What the task asks: In the records that follow, find the line with "if t.linkSt k = 3 ∧ !t.lanesUp"; from there, retype every line exactly through the line with "def execLinkReset (a", which also belongs to the answer.

*** Opening Data listing ***

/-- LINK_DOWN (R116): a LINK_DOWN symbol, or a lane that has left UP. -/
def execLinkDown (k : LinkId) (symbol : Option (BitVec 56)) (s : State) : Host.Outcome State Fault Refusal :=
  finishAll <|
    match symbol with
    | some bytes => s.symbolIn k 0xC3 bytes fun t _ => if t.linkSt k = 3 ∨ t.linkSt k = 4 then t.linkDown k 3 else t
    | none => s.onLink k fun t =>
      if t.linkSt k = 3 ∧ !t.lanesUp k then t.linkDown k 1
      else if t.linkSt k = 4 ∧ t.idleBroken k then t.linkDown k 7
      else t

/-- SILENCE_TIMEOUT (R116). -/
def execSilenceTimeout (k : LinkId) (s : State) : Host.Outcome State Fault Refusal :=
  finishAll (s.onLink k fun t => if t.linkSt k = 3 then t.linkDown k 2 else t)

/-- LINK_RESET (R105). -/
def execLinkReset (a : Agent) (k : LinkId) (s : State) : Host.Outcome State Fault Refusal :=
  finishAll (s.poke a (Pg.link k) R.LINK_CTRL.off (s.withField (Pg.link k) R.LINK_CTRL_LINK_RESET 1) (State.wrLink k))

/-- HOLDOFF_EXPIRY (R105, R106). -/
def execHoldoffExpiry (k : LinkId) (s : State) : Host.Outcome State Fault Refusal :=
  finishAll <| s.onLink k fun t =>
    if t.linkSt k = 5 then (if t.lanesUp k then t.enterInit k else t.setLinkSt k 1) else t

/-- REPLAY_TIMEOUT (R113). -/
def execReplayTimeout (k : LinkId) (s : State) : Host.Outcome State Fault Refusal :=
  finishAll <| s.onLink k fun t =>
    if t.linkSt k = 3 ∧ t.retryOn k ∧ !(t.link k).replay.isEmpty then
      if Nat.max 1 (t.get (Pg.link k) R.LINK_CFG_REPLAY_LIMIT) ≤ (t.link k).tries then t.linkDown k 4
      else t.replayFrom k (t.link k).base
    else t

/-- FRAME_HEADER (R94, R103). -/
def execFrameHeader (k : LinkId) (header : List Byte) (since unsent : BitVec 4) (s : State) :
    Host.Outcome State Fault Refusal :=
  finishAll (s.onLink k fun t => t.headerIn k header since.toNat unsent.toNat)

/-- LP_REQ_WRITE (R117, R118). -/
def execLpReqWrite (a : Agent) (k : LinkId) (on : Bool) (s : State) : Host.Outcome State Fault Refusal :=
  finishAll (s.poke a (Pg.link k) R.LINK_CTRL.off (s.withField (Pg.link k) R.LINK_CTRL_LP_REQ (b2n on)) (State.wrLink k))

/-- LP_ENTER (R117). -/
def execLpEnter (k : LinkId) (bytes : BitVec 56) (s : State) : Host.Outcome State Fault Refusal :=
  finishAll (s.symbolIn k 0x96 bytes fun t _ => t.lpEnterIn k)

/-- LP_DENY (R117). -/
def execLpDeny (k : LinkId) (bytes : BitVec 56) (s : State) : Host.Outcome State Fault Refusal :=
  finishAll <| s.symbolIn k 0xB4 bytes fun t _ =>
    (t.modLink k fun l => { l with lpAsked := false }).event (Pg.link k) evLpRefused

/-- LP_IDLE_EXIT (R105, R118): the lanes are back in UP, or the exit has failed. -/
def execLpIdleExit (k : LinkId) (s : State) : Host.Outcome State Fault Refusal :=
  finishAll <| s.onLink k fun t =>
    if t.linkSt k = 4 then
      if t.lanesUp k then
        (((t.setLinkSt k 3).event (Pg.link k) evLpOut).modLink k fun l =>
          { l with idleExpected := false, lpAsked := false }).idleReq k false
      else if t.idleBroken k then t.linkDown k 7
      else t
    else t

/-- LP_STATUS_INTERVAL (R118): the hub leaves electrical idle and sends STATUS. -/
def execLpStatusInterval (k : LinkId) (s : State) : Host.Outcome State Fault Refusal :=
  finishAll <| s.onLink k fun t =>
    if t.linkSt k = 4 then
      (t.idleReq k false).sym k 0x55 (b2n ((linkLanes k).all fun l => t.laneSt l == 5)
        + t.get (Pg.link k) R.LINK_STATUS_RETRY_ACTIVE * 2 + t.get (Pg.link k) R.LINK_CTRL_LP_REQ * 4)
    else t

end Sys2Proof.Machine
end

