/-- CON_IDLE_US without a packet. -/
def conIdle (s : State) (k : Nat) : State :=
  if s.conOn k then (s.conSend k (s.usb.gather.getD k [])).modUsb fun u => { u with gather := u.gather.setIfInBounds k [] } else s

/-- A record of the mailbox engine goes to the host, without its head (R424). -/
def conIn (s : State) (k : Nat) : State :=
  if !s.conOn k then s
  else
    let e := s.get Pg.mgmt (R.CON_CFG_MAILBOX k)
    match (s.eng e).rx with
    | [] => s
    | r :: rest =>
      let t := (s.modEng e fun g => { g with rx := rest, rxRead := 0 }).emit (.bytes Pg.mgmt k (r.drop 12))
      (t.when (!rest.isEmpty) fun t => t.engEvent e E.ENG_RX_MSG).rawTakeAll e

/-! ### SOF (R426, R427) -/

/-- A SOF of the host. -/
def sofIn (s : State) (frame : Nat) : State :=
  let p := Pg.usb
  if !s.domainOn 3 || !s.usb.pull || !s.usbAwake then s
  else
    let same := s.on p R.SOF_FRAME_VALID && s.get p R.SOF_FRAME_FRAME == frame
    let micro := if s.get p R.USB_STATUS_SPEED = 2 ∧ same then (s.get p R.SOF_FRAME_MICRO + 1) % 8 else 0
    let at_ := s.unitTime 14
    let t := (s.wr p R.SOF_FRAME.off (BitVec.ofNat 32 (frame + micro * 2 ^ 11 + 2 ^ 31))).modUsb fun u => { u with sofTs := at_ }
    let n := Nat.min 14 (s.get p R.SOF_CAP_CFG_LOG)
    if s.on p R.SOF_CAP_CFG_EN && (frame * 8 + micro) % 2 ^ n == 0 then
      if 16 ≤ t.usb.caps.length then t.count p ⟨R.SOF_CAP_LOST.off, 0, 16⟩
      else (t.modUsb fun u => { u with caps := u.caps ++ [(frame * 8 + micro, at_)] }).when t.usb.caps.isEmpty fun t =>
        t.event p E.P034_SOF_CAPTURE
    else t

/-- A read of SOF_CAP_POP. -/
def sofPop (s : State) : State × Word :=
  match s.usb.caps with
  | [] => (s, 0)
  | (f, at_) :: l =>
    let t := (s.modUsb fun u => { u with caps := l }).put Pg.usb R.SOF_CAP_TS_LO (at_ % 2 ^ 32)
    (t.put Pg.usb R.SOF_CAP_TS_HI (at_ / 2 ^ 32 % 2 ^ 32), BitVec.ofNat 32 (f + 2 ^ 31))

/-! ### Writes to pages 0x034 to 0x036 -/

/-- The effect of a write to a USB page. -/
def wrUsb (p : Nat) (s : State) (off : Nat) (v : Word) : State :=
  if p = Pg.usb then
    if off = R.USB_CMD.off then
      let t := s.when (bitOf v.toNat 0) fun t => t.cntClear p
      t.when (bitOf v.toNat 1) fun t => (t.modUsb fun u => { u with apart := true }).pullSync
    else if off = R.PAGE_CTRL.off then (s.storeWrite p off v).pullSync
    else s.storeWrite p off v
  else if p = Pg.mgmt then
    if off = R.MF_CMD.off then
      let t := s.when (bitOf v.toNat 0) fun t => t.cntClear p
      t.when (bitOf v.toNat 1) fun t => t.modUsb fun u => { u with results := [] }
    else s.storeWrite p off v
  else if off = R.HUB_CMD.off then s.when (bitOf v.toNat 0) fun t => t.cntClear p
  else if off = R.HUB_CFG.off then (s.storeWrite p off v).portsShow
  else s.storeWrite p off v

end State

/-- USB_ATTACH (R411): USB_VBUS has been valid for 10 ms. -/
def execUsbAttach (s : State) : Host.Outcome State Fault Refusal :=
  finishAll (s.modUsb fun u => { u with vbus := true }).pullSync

*** Closing Data listing ***

Task answer:
      if t.linkSt k = 3 ∧ !t.lanesUp k then t.linkDown k 1
      else if t.linkSt k = 4 ∧ t.idleBroken k then t.linkDown k 7
      else t

/-- SILENCE_TIMEOUT (R116). -/
def execSilenceTimeout (k : LinkId) (s : State) : Host.Outcome State Fault Refusal :=
  finishAll (s.onLink k fun t => if t.linkSt k = 3 then t.linkDown k 2 else t)

/-- LINK_RESET (R105). -/
def execLinkReset (a : Agent) (k : LinkId) (s : State) : Host.Outcome State Fault Refusal :=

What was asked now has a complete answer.